**What is expected:** Provide the number of lines below that include "belowSince", without any other words.

**Data:**
theorem floorMissed_due {t now : Nat} (hs : c.gov.belowSince = some t) (ht : t + 20000 ≤ now)
    (hm : c.gb .GOV_STATUS GOV_STATUS.FLOORMISS = false) :
    c.floorMissed now = (c.sf .GOV_STATUS GOV_STATUS.FLOORMISS 1).contained now 19 none none := by
  unfold floorMissed
  rw [if_pos]
  simp [hs, hm, ht]

theorem floorMissed_of_none (now : Nat) (hs : c.gov.belowSince = none) : c.floorMissed now = c := by
  unfold floorMissed
  rw [if_neg]
  simp [hs]

end Chip
end Sys2Proof.Machine
end

section
/-! The commands of the governor and of the reference clock (R42, R45 to R51), each said once as the chip that it answers. -/
namespace Sys2Proof.Machine

variable {s : State}

theorem exec_governorTick (mons : List (BitVec 12)) (h : s.chip.off = false) :
    exec (.governorTick mons) s = .next { s with chip := s.chip.govReadings s.now.toNat mons } := by
  change execGovernorTick mons s = _
  simp [execGovernorTick, State.act, h]

theorem exec_avsbusTransactionEnd (ack : Bool) (meas : BitVec 10) (h : s.chip.off = false) (hr : s.chip.gov.retryAt = none) :
    exec (.avsbusTransactionEnd ack meas) s =
      .next { s with chip := if ack then s.chip.avsAck meas else s.chip.avsNack s.now.toNat } := by
  change execAvsbusTransactionEnd ack meas s = _
  simp [execAvsbusTransactionEnd, State.act, h, hr]

theorem exec_avsbusRetry_due (ack : Bool) (meas : BitVec 10) {t : Nat} (h : s.chip.off = false)
    (hr : s.chip.gov.retryAt = some t) (ht : t ≤ s.now.toNat) :
    exec (.avsbusRetry ack meas) s = .next { s with chip := if ack then s.chip.avsAck meas else
      { s.chip with gov := { s.chip.gov with retryAt := some (s.now.toNat + 1000000) } } } := by
  change execAvsbusRetry ack meas s = _
  simp only [execAvsbusRetry, State.act, hr, h, Bool.false_or, decide_eq_true_eq, if_neg (Nat.not_lt.2 ht)]

theorem exec_avsbusRetry_early (ack : Bool) (meas : BitVec 10) {t : Nat} (hr : s.chip.gov.retryAt = some t)
    (ht : s.now.toNat < t) : exec (.avsbusRetry ack meas) s = .next s := by
  change execAvsbusRetry ack meas s = _
  simp [execAvsbusRetry, State.act, hr, ht]

theorem exec_floormiss {mons : List (BitVec 12)} {x : Nat × Nat} (h : s.chip.off = false)
    (hx : s.chip.speedIndex mons = some x) (hl : x.2 < s.chip.govFloor) (hv : s.chip.govCmd = 900) :
    exec (.floormiss mons) s = .next { s with chip := s.chip.floorMissed s.now.toNat } := by
  change execFloormiss mons s = _
  simp [execFloormiss, State.act, h, hx, hl, hv]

**Finished exercise:** 2